Read Caprice and Rondo Page 9


  Paúel Benecke turned, jug in hand. ‘And where are you going?’

  ‘Downstairs. I came to this place to eat.’

  Paúel put the jug down. Kathi said, ‘Why don’t we all go downstairs and eat?’ She no longer felt tired. She felt feverish.

  Robin said, ‘Would you mind that?’ to the new Nicholas. He paused and then added, ‘We don’t want anything from you.’

  ‘Of course you do. You are a messenger of divine admonition,’ Colà-Nicholas said. ‘And I am the Judas of the Paschal, with my light about to be snuffed in a sack. Nie pozwalam, my friends.’

  ‘I wish to rule, and I will not let anyone pick my nose?’ Kathi quoted.

  He stopped, at least. He said, ‘People try, on occasion. So this is merely a courtesy call? You are on your way to Tabriz, to persuade Uzum Hasan to fight his fellow Muslims in Christ’s cause?’

  ‘I thought we were on our way to eat,’ Kathi said.

  He lifted an impatient shoulder and turned, and she followed him down to the common room, with Robin and the pirate behind her. The room was warm and stinking and full of bibulous men, some of whom Benecke and Colà-Nicholas knew. They had spent the winter, after all, roving the countryside. Elzbiete had disappeared. Gerta set a board before them, and food, which Kathi found suddenly welcome. Fright had given her an appetite. Robin said, ‘So tell us about bear-hunts.’

  All the information about bear-hunts was in fact imparted by Paúel Benecke, with ample illustrations from recent misadventures. He followed with other stories, none of them flattering to his companion, and frequently mentioning women. Colà-Nicholas occasionally commented, and occasionally turned to contribute to quite different conversations taking place within earshot elsewhere. Robin kept his head, and sustained some part of the talk in his quiet way, but Kathi soon dropped out in order to watch, and to agonise, and to think. After a while Nicholas noticed it.

  ‘Regretting you came?’

  Robin said, ‘She didn’t want to come. It was my idea.’

  ‘But you don’t want anything. So why? Why is he here, Paúel?’

  ‘He was anxious,’ Benecke suggested. ‘He thought I might have cut your throat, or you might cut your own. He was afraid you might murder Adorne, or upset his embassy —’

  ‘You don’t say!’ the new Nicholas said. ‘Whatever would make him think that?’

  ‘— or start another business which would rival the old one. Or he might have wanted you to come back. Perhaps what you did has been forgiven. What did you do?’

  So Benecke didn’t know. It was what Kathi had been afraid of, that Benecke knew.
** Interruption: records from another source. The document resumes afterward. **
/-- Settles O11: the model's schedule is the one of the recurrence, and each of its rounds is that of the equations. -/
theorem compressionIsEightyRounds : Obligations.CompressionIsEightyRounds := by
  intro hin b w va vb vc vd ve hblock hrec ha hb hc hd he hround
  refine compress_of_runRounds (v := ⟨va 80, vb 80, vc 80, vd 80, ve 80⟩) ?_
  rw [← ha, ← hb, ← hc, ← hd, ← he]
  refine runRounds_schedule (v := fun t => ⟨va t, vb t, vc t, vd t, ve t⟩) ⟨hblock, hrec⟩ fun t ht => ?_
  obtain ⟨ha', hb', hc', hd', he'⟩ := hround t ht
  simp only [roundStep, rotl32_eq_rotateLeft _ (show 5 < 32 by decide), rotl32_eq_rotateLeft _ (show 30 < 32 by decide),
    roundFunction_eq_fOf, roundConstant_eq_kOf ht, ha', hb', hc', hd', he']

end Sys2Proof.Machine
end

section
/-! PROOF. O13, O14, O15, O16: SHA.INIT, SHA.APPEND and SHA.FINISH (40_sha1.md R101 to R104, R117). -/

open Sys2Proof.Claims

namespace Sys2Proof.Machine

/-- Settles O13: the unit after SHA.INIT is that of the IV load. -/
theorem shaInitLoadsTheInitialValue : Obligations.ShaInitLoadsTheInitialValue :=
  exec_streaming_touchesOnlySha (by decide)

/-! ### SHA.APPEND (R102, R104) -/

theorem appendRaw_buf (m : Sha1Unit) (b : Byte) : (appendRaw m b).buf = m.buf.set m.nbuf.toNat b := by
  by_cases h : m.nbuf = 63
  · rw [appendRaw_full m b h]
  · rw [appendRaw_below m b h]

/-- Settles O14: a byte before the 64th is `appendRaw_below`, the 64th is `appendRaw_full`. -/
theorem appendBuffersAByteOrCompressesABlock : Obligations.AppendBuffersAByteOrCompressesABlock := by
  intro s
  obtain ⟨t, hexec, htouch, ht⟩ := exec_streaming_touchesOnlySha (i := .shaAppend) (by decide) s
  refine ⟨t, hexec, htouch, fun hfin => ht.trans (shaAfter_shaAppend_of_fin hfin), fun hfin => ?_⟩
  rw [ht, shaAfter_shaAppend_of_not_fin hfin]
  refine ⟨fun i => ?byte, (appendRaw_fin s.sha _).trans hfin, fun hlt => ?below, fun h63 => ?full⟩
  case byte =>
    rw [appendRaw_buf]
    by_cases hi : i.val = s.sha.nbuf.toNat
    · simp [hi, State.dataByte, BitVec.setWidth_eq_extractLsb']
    · rw [if_neg hi]
      exact Vector.getElem_set_ne _ _ fun e => hi e.symm
  case below =>
    have hne : s.sha.nbuf ≠ 63 := fun h => by simp [h] at hlt
    have hn := appendRaw_nbuf s.sha s.dataByte
    rw [appendRaw_below s.sha _ hne] at hn ⊢
    exact ⟨rfl, rfl, by omega⟩
  case full =>
    rw [appendRaw_full s.sha _ (BitVec.eq_of_toNat_eq h63)]
    exact ⟨rfl, BitVec.toNat_add .., rfl⟩

/-! ### SHA.FINISH (R103) -/

/-- What a unit that finishes has of its last blocks before the length: the buffered bytes, 0x80 and the zeros. -/
def lastBytes (m : Sha1Unit) : List Byte :=
  bufferedBytes m ++ 0x80#8 :: List.replicate ((119 - m.nbuf.toNat) % 64) 0x00#8

theorem bufferedBytes_append_finishBytes (m : Sha1Unit) :
    bufferedBytes m ++ finishBytes m = lastBytes m ++ lengthBytes (bitLength m) := by
  simp [lastBytes, finishBytes]

/-- The length fills the last block. -/
theorem lastBytes_length (m : Sha1Unit) : (lastBytes m).length = if m.nbuf.toNat ≤ 55 then 56 else 120 := by
  have hlt := m.nbuf.isLt
  simp only [lastBytes, List.length_append, bufferedBytes_length, List.length_cons, List.length_replicate]
  split <;> omega

/-- Behind 0x80 there are zeros alone. -/
theorem lastBytes_getD_of_lt (m : Sha1Unit) {k : Nat} (hk : m.nbuf.toNat < k) : (lastBytes m).getD k 0 = 0x00#8 := by
  have hlen := bufferedBytes_length m
  rw [lastBytes, List.getD_append_right _ _ _ _ (by omega), hlen,
    show k - m.nbuf.toNat = k - m.nbuf.toNat - 1 + 1 by omega, List.getD_cons_succ, List.getD_eq_getElem?_getD]
  exact List.getElem?_getD_replicate_default_eq ..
She heard Colà-Nicholas swear at him casually, and then return his attention, without answering, to Robin. ‘The man has a point. It occurred to me, when I saw you, that I might just come back. Poland is fit for no one but Poles and I’ve done everything really worth doing. I’d be better off going back to Scotland.’
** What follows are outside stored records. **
-- ==== Sys2Proof/Machine/HostWrite.lean ====
section
/-! DEFINITION. The host write transactions (spec/40_host_interface.md R100 to R124) and BAD_ACCESS (R96). -/

namespace Sys2Proof.Machine

/-- The effect of an accepted CTRL write: MODE and DRV are stored before `Start` (R100). -/
def storeCtrl (wdata : Word) (s : State) : State :=
  let t := { s with ctrlMode := wdataMode s.cfg wdata, ctrlDrv := wdataDrv wdata }
  if wdataStart wdata then start t else t

/-- WR_CTRL, R100. -/
def execWrCtrl (wdata : Word) (s : State) : Host.Outcome State Fault Refusal := .next (csrWrite (storeCtrl wdata) s)

/-- WR_STATUS, R102: read-only. -/
def execWrStatus (_wdata : Word) (s : State) : Host.Outcome State Fault Refusal := .next (csrWriteIgnored s)

/-- WR_LBA_LO, R104. -/
def execWrLbaLo (wdata : Word) (s : State) : Host.Outcome State Fault Refusal :=
  .next (csrWrite (fun t => { t with lbaLo := wdata }) s)

/-- WR_LBA_HI, R106: `WDATA[15:0]`. -/
def execWrLbaHi (wdata : Word) (s : State) : Host.Outcome State Fault Refusal :=
  .next (csrWrite (fun t => { t with lbaHi := wdata.extractLsb' 0 16 }) s)

/-- WR_COUNT, R108: `WDATA[7:0]`. -/
def execWrCount (wdata : Word) (s : State) : Host.Outcome State Fault Refusal :=
  .next (csrWrite (fun t => { t with count := wdata.extractLsb' 0 8 }) s)

/-- WR_DEST_ADDR, R110: `WDATA[MEM_ADDR_WIDTH-1:0]`. -/
def execWrDestAddr (wdata : Word) (s : State) : Host.Outcome State Fault Refusal :=
  .next (csrWrite (fun t => { t with destAddr := lowBits t.cfg.memAddrWidth wdata }) s)

/-- WR_DEST_LEN, R112. -/
def execWrDestLen (wdata : Word) (s : State) : Host.Outcome State Fault Refusal :=
  .next (csrWrite (fun t => { t with destLen := wdata }) s)

/-- WR_TIMEOUT, R114: WARL, 0 stores 1. -/
def execWrTimeout (wdata : Word) (s : State) : Host.Outcome State Fault Refusal :=
  .next (csrWrite (fun t => { t with timeout := legalTimeout wdata }) s)

/-- WR_RESULT, R116: read-only. -/
def execWrResult (_wdata : Word) (s : State) : Host.Outcome State Fault Refusal := .next (csrWriteIgnored s)

/-- WR_RETCODE, R118: read-only. -/
def execWrRetcode (_wdata : Word) (s : State) : Host.Outcome State Fault Refusal := .next (csrWriteIgnored s)

/-- WR_PROGRESS, R120: read-only. -/
def execWrProgress (_wdata : Word) (s : State) : Host.Outcome State Fault Refusal := .next (csrWriteIgnored s)

/-- WR_POLL_COUNT, R122: read-only. -/
def execWrPollCount (_wdata : Word) (s : State) : Host.Outcome State Fault Refusal := .next (csrWriteIgnored s)

/-- RSVD_WR, R124: reserved offset, ignored whether or not BUSY = 1. -/
def execRsvdWr (_n : BitVec 2) (_wdata : Word) (s : State) : Host.Outcome State Fault Refusal := .next (csrWriteIgnored s)

/-- BAD_ACCESS, R96: SLVERR, no state change; the size and alignment check comes before BUSY. -/
def execBadAccess (h : BitVec 9) (s : State) : Host.Outcome State Fault Refusal := .next (hostAccessFault h s)

end Sys2Proof.Machine
end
  She saw Robin grow white, and she put her hand on his arm. Heads turned; Nicholas had not spoken quietly. Now he glanced round and turned back to Paúel. ‘Really,’ he said. ‘I’m tired of teaching you all. You can’t build, you can’t sail, you can’t even make wheels go round as well as mice do. I’m going to go back and re-open my house. Take up the Bank again. Look for my snivelling little wife and her bastard … What were they called?’

  Robin’s colour had begun to come back. Kathi took her hand away, shaking her head. Benecke had got to his feet. So had a number of other men in the room. Colà said, ‘Who’s going to argue?’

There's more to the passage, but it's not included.